== Segment start ==
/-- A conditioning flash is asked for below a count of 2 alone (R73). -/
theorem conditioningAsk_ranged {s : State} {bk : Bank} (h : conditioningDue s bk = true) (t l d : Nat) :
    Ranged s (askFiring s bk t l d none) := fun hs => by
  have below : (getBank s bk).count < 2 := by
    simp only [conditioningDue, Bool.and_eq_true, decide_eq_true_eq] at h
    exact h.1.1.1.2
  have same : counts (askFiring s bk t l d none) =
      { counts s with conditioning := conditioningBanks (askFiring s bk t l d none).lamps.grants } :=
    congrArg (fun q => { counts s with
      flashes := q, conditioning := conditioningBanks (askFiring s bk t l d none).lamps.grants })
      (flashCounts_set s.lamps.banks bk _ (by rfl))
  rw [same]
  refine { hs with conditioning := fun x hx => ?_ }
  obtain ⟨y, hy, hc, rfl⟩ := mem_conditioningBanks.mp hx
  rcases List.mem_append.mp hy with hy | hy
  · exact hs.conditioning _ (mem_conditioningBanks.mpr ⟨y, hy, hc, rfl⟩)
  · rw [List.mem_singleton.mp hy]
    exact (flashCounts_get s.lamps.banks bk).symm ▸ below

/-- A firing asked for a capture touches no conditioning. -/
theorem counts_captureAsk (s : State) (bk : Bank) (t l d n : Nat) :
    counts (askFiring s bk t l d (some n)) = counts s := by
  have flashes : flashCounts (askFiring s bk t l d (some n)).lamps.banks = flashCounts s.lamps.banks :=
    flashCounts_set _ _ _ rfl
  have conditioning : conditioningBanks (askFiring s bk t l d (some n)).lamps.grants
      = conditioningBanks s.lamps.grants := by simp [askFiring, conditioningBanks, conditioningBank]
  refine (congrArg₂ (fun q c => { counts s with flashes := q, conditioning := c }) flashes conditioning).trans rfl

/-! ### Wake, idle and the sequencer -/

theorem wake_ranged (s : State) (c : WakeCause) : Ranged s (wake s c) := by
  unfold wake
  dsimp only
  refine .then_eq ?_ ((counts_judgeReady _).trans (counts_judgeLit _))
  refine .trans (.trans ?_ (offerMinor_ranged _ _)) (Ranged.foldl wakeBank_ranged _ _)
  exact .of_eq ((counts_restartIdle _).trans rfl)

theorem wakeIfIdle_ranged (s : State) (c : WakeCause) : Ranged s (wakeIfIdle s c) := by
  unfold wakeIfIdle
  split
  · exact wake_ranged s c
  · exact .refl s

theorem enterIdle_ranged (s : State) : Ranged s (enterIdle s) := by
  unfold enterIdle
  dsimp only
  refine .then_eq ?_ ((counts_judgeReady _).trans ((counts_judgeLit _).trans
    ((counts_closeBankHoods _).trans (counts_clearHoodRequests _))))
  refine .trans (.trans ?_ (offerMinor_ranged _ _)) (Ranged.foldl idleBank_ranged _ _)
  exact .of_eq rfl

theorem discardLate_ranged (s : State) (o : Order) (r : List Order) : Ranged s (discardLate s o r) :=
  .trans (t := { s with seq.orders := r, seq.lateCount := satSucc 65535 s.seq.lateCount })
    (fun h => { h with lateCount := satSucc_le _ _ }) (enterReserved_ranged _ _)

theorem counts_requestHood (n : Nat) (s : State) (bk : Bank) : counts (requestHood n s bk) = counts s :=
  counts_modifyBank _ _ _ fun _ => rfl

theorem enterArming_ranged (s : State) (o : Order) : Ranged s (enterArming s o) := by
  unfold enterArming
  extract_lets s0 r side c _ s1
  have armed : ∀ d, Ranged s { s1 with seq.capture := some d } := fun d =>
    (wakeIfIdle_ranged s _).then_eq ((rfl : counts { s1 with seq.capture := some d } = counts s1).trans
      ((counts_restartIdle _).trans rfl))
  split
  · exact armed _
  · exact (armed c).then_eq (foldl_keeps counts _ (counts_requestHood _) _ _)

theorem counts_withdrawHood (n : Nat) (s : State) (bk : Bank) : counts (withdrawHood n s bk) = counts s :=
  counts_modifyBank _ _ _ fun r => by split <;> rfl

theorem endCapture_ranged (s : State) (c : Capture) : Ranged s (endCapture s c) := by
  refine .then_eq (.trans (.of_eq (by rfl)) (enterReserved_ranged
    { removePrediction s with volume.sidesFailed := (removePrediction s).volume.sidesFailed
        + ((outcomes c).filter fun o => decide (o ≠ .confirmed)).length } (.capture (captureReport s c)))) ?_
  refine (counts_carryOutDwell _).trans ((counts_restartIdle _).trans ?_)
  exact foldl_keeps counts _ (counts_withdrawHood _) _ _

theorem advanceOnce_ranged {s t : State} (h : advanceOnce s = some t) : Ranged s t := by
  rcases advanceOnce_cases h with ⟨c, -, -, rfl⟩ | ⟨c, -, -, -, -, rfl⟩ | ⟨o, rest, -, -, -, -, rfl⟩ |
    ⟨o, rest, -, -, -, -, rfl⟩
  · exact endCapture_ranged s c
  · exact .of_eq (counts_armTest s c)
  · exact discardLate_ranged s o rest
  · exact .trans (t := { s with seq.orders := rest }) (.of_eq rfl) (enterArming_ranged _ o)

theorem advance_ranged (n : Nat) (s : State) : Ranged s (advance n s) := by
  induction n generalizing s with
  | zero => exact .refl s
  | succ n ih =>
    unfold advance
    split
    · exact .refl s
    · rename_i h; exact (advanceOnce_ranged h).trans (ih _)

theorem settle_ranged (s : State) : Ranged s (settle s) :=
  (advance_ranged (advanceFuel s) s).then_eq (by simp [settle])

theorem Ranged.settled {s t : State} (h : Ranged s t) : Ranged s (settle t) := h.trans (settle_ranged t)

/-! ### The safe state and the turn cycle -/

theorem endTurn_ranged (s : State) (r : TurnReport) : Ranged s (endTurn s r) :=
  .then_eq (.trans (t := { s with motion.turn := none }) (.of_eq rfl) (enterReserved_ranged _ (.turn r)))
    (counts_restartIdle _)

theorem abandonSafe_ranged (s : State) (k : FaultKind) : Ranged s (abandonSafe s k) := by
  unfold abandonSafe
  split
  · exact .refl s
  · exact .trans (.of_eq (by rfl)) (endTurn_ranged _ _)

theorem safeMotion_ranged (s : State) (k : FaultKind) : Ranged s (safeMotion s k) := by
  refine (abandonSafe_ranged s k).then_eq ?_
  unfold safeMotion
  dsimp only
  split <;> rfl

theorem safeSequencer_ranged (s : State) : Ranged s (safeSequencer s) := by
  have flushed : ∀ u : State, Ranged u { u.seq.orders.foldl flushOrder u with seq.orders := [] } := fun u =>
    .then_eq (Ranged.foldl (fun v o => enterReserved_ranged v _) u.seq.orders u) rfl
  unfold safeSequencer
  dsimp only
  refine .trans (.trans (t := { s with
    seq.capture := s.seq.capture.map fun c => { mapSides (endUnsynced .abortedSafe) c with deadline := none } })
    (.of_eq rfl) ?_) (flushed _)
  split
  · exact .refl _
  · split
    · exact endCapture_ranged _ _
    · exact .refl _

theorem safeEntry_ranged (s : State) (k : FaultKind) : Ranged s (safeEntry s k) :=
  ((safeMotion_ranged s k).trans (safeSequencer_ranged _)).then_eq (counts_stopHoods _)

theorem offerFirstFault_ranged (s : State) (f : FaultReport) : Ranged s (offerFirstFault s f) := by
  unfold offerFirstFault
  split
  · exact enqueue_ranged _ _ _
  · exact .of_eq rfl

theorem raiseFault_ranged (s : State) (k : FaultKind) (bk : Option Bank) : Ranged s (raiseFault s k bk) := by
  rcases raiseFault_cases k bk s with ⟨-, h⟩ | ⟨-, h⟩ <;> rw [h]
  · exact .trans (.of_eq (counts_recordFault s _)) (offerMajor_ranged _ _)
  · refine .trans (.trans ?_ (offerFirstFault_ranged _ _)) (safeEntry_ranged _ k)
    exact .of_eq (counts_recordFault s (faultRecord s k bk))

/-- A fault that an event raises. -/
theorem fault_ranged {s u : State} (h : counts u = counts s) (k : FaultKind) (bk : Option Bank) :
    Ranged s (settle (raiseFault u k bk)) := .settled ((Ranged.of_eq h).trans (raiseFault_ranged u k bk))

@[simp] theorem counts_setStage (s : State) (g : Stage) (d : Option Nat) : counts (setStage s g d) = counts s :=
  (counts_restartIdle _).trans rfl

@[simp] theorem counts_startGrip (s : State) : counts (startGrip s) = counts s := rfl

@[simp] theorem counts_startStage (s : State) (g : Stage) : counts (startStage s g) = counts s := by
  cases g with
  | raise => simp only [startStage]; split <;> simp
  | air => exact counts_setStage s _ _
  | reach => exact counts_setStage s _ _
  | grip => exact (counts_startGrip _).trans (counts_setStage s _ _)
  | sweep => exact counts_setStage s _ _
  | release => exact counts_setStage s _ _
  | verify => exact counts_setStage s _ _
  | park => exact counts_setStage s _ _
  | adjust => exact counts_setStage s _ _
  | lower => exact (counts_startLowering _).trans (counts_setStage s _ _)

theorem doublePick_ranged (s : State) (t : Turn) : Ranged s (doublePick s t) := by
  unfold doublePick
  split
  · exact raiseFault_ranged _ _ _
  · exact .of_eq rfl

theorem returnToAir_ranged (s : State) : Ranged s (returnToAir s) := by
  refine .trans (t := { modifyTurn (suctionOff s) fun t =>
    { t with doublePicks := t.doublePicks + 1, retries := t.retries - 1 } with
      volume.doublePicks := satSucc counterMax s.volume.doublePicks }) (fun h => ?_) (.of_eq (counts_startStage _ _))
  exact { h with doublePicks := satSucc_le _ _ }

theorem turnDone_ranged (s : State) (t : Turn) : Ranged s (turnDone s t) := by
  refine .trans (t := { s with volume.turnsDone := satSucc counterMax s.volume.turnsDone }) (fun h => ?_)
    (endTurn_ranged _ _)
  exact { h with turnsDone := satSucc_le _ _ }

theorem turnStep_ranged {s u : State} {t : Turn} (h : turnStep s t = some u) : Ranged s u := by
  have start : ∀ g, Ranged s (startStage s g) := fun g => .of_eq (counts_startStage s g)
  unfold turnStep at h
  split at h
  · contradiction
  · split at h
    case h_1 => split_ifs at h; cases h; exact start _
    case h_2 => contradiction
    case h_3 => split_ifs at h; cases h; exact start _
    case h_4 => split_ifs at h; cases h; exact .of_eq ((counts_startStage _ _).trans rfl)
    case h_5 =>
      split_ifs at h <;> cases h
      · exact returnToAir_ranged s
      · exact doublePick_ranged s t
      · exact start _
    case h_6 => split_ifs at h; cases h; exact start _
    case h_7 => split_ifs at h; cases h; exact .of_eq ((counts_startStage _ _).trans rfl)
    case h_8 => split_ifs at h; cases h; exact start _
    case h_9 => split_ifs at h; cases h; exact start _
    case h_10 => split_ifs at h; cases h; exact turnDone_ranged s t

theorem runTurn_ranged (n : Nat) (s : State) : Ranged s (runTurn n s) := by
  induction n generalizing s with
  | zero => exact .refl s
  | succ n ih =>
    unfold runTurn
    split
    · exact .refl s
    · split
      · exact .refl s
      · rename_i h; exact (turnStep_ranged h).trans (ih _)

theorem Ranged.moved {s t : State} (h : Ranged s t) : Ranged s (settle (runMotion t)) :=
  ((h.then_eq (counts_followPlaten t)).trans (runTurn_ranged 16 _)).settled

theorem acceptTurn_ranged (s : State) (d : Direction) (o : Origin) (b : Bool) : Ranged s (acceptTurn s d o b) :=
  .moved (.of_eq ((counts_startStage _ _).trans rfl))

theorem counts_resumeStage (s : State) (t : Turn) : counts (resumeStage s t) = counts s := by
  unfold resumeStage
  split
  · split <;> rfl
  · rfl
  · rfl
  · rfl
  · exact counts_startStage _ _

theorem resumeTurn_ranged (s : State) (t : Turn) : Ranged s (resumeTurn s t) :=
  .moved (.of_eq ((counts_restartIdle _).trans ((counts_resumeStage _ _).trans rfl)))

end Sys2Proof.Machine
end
== Segment end ==
• [TASK DIRECTIONS]
Within the material above, output exactly the lines from the one with "event raises. -/" through the one with "Ranged s (settle (raiseFault", end lines included, and nothing besides.

• [EXERCISE ANSWER]
/-- A fault that an event raises. -/
theorem fault_ranged {s u : State} (h : counts u = counts s) (k : FaultKind) (bk : Option Bank) :
    Ranged s (settle (raiseFault u k bk)) := .settled ((Ranged.of_eq h).trans (raiseFault_ranged u k bk))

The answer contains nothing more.